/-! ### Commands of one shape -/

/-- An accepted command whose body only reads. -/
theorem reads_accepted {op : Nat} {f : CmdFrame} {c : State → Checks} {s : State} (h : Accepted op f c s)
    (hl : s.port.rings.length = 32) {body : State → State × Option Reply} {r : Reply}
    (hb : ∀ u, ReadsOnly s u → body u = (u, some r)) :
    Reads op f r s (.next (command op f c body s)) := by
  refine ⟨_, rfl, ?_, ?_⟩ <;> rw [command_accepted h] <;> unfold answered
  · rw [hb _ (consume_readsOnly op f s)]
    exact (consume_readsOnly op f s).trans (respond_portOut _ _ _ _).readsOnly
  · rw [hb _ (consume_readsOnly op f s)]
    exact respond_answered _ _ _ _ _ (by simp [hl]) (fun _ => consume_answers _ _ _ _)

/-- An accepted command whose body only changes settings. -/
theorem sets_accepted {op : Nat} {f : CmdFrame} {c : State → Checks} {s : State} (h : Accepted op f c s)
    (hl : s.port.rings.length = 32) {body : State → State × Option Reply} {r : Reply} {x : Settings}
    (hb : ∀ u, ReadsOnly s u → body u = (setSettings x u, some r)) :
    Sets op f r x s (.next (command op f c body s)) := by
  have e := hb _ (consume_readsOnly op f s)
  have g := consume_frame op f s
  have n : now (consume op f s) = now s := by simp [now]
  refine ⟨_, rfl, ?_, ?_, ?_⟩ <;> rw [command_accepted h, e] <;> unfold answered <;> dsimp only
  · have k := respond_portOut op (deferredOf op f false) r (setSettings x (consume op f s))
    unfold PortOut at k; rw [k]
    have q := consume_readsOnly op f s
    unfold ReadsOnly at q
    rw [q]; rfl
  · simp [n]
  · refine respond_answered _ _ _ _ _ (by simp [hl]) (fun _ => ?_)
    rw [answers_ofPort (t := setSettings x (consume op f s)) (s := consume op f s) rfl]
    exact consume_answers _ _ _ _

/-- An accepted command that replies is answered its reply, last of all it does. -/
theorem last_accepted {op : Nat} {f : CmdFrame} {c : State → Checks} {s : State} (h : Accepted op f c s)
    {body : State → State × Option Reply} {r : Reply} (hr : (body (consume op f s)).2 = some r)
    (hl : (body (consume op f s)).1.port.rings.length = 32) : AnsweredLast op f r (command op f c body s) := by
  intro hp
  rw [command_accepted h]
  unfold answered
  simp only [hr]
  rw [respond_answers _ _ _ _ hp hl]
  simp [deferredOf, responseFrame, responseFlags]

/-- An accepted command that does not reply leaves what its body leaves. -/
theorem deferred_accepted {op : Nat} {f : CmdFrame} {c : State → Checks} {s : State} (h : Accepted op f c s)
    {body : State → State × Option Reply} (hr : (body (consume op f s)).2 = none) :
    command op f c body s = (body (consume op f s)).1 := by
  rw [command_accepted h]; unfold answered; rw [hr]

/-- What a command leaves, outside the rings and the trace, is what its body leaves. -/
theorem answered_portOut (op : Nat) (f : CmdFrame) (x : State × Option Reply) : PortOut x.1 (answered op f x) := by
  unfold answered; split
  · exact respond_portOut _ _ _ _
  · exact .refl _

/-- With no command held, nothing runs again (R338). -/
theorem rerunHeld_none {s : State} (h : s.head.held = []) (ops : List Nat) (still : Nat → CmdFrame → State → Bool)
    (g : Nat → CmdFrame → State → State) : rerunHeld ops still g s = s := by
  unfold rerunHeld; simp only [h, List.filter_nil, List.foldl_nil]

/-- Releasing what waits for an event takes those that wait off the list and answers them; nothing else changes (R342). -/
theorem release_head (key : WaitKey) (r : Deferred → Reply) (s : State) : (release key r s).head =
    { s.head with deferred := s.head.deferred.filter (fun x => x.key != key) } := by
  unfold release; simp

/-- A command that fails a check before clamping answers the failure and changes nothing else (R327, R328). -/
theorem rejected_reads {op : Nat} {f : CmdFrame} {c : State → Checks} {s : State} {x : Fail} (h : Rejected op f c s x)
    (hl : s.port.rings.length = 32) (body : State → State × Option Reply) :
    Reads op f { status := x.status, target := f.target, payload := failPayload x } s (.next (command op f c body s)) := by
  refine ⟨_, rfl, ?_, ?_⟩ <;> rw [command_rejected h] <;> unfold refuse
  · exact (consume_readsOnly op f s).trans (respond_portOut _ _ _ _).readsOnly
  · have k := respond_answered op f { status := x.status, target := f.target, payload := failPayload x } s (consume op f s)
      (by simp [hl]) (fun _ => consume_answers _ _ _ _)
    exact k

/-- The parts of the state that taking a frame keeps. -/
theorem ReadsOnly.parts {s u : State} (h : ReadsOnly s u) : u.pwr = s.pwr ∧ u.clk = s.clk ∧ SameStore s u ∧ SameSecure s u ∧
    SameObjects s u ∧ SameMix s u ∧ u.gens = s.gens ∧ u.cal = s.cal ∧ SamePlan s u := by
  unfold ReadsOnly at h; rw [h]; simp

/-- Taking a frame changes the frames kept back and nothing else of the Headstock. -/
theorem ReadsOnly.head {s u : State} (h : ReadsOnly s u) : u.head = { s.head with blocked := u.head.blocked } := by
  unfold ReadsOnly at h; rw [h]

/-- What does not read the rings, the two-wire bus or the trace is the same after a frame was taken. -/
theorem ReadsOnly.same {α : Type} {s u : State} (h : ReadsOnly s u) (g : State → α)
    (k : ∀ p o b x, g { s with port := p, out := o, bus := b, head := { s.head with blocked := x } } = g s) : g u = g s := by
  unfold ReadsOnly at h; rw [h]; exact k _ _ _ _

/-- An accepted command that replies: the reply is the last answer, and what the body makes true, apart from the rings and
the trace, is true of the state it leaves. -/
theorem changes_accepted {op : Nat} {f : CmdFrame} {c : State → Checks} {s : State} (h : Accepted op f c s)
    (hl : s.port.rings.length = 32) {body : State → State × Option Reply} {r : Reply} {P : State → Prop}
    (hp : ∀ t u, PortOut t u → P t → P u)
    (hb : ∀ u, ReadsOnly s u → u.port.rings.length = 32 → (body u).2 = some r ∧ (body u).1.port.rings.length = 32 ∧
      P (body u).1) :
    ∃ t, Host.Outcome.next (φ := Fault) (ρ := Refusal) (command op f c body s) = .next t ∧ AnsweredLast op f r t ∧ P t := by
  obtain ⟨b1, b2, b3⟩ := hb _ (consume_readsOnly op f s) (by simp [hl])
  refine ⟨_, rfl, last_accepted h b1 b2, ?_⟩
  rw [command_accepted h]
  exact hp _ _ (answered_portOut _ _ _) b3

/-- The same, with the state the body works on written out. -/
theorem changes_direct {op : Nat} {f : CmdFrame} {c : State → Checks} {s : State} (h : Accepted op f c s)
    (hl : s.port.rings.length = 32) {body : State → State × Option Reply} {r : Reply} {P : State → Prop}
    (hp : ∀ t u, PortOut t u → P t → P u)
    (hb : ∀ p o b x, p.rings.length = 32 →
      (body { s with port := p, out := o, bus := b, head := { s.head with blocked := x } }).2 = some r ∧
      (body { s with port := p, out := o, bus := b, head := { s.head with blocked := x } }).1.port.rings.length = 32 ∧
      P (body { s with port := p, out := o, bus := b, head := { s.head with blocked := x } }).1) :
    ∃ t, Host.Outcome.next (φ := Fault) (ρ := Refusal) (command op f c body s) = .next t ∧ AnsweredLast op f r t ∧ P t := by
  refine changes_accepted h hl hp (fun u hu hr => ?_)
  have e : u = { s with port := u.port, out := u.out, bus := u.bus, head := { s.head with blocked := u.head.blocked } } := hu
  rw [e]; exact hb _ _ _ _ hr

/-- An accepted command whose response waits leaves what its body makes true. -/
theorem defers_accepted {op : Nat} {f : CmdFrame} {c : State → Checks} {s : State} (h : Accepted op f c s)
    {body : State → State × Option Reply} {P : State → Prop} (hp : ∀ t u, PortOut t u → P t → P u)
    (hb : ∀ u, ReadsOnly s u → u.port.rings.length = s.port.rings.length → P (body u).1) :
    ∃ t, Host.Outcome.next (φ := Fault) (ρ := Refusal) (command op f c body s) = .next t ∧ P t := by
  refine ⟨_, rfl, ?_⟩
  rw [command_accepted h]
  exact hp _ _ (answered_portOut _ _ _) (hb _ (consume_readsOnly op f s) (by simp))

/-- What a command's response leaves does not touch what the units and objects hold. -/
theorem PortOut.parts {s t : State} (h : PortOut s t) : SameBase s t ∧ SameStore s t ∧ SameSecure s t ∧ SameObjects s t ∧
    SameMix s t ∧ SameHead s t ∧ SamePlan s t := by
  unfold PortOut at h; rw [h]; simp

————

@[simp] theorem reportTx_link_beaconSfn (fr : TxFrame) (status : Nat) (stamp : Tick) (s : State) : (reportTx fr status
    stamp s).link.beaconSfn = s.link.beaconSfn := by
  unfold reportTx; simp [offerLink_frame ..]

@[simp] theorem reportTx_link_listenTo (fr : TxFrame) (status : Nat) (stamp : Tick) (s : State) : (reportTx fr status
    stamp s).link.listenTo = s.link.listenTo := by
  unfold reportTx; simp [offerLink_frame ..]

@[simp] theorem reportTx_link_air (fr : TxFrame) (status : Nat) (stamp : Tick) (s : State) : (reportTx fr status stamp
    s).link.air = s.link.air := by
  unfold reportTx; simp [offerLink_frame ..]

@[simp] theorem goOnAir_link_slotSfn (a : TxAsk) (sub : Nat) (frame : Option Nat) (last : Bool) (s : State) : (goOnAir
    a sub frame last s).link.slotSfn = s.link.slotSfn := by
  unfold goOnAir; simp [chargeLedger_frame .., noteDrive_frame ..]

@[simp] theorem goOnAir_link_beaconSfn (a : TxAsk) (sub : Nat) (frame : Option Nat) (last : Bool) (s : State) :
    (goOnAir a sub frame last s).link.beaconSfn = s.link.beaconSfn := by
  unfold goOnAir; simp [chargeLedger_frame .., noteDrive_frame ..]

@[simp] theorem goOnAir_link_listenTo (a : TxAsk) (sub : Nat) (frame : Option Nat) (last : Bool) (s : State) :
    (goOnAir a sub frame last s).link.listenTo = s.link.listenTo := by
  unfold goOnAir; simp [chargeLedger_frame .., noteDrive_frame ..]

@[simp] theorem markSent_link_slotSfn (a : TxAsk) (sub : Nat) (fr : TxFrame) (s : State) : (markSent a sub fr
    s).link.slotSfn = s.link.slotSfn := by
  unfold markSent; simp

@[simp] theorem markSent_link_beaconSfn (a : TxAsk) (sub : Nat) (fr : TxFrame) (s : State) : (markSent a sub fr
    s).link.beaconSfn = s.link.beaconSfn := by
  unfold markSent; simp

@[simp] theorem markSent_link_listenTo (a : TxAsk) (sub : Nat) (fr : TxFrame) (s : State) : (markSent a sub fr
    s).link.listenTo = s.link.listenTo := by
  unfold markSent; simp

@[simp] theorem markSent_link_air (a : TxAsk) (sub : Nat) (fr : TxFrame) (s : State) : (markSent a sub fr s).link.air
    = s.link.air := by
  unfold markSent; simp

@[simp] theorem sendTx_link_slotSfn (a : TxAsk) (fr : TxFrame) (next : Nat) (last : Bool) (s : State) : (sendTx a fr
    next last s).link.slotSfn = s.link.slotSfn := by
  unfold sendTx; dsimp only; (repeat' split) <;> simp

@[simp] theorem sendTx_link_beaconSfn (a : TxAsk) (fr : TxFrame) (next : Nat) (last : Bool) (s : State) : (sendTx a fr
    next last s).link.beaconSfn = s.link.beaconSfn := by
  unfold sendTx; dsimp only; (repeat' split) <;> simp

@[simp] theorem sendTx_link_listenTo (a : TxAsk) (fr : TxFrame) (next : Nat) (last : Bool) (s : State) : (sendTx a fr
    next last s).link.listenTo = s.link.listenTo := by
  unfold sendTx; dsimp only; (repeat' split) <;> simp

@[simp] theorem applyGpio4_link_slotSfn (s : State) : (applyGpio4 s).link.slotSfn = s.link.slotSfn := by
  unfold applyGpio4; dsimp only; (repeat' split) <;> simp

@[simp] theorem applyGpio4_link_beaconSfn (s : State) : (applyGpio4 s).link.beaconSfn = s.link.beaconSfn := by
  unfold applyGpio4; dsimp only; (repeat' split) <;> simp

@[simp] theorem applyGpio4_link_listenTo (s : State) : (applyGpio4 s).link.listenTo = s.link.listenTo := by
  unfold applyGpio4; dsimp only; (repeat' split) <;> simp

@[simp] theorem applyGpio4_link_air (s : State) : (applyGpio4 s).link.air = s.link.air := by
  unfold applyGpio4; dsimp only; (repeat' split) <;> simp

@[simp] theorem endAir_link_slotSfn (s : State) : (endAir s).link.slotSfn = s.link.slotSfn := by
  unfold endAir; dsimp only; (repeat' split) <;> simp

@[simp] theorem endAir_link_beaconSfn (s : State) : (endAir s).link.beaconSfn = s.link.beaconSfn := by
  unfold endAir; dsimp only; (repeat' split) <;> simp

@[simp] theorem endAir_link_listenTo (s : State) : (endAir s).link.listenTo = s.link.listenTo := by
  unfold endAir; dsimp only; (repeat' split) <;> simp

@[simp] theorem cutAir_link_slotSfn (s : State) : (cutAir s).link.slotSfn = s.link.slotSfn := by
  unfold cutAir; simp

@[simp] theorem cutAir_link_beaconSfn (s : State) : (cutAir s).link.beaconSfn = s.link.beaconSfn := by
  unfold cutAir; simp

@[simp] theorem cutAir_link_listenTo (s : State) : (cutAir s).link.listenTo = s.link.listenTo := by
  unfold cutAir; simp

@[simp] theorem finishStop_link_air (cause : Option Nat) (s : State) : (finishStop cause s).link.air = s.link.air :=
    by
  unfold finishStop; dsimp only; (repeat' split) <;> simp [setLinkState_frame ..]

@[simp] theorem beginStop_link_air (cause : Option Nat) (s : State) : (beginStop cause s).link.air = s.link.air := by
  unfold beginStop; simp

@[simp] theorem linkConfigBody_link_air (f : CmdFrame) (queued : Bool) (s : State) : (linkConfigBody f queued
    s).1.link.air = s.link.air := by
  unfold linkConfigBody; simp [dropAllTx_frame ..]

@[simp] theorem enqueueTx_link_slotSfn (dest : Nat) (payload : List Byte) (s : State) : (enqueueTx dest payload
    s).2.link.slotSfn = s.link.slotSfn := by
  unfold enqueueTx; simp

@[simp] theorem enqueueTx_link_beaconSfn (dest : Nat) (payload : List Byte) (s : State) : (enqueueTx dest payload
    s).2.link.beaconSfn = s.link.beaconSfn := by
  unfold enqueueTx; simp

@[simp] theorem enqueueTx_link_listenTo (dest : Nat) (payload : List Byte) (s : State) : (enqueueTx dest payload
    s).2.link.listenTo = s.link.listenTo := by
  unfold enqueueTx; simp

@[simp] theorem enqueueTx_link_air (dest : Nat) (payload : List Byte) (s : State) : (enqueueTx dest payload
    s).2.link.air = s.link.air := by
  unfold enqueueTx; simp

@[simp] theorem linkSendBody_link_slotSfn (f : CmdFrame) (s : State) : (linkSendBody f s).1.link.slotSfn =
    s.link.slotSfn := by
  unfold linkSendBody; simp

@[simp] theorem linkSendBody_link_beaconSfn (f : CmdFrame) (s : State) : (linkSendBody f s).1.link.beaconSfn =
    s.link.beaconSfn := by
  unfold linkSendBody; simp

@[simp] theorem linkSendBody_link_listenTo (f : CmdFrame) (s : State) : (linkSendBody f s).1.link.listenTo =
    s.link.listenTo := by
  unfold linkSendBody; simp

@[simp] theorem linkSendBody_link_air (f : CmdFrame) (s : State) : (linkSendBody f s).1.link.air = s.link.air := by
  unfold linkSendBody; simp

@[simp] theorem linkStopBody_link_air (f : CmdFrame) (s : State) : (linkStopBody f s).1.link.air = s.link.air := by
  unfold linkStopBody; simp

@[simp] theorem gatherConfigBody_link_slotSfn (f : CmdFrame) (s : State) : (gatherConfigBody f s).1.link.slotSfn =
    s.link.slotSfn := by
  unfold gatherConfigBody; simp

————

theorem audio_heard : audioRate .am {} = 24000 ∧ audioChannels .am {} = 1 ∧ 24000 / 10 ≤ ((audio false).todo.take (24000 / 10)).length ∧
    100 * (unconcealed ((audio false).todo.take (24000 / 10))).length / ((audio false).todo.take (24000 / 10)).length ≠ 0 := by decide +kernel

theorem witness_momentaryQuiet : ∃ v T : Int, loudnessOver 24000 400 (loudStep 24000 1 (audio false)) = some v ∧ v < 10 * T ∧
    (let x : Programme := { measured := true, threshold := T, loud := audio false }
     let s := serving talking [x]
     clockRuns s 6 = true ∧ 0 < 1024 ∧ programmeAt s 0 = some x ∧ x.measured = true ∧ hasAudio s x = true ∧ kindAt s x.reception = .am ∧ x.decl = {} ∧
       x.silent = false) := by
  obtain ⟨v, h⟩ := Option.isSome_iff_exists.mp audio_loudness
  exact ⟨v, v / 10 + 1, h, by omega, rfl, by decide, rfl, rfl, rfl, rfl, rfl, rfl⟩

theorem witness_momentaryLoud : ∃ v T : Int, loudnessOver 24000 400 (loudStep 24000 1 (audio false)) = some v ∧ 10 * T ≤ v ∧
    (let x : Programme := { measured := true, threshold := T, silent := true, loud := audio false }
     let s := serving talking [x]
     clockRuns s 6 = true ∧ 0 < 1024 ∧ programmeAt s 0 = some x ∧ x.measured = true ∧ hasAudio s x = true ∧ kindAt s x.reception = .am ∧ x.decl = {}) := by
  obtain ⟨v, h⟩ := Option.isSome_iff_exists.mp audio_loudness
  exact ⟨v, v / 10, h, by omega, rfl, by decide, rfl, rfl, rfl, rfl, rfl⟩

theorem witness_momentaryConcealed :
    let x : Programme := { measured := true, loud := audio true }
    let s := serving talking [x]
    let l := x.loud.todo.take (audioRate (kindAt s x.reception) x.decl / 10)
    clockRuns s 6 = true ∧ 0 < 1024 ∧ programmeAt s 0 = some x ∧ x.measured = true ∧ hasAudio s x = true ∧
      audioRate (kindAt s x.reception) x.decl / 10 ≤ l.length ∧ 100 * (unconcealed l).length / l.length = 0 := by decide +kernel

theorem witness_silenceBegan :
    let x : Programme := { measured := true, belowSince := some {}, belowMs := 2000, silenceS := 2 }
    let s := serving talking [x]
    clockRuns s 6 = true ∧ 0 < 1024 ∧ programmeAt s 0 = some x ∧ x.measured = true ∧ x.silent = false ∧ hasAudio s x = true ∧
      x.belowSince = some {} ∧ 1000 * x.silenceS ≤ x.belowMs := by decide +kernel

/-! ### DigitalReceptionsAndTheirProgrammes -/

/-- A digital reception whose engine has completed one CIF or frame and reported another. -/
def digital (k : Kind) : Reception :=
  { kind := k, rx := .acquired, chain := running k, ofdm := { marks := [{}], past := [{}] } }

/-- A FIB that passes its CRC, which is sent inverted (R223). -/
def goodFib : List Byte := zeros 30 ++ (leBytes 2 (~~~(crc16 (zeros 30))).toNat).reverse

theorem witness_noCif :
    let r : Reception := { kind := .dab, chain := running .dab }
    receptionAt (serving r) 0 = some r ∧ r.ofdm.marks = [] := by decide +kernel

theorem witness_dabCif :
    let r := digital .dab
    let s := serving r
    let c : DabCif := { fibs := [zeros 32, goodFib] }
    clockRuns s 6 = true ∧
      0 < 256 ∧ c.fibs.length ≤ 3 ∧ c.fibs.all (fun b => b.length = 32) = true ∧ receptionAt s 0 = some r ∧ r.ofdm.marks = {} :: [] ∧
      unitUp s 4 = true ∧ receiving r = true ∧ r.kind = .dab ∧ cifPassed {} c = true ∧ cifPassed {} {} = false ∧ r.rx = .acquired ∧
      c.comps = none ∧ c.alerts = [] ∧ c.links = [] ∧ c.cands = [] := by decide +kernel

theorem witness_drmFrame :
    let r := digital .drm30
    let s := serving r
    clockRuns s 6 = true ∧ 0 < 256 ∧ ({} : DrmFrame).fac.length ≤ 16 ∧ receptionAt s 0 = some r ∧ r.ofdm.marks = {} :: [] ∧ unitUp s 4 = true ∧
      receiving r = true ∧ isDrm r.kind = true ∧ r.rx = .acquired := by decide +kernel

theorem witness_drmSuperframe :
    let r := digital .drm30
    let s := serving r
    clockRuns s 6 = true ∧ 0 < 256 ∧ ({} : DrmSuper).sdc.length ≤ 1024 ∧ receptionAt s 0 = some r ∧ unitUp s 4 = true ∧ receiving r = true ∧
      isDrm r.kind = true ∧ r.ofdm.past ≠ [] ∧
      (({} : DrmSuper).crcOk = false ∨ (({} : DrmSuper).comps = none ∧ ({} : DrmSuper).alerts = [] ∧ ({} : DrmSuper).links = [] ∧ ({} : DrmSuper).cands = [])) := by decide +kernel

————

* Task brief: Among the lines above, find each one containing the string "isDrm" and copy it.

* Finished task:
      receiving r = true ∧ isDrm r.kind = true ∧ r.rx = .acquired := by decide +kernel
      isDrm r.kind = true ∧ r.ofdm.past ≠ [] ∧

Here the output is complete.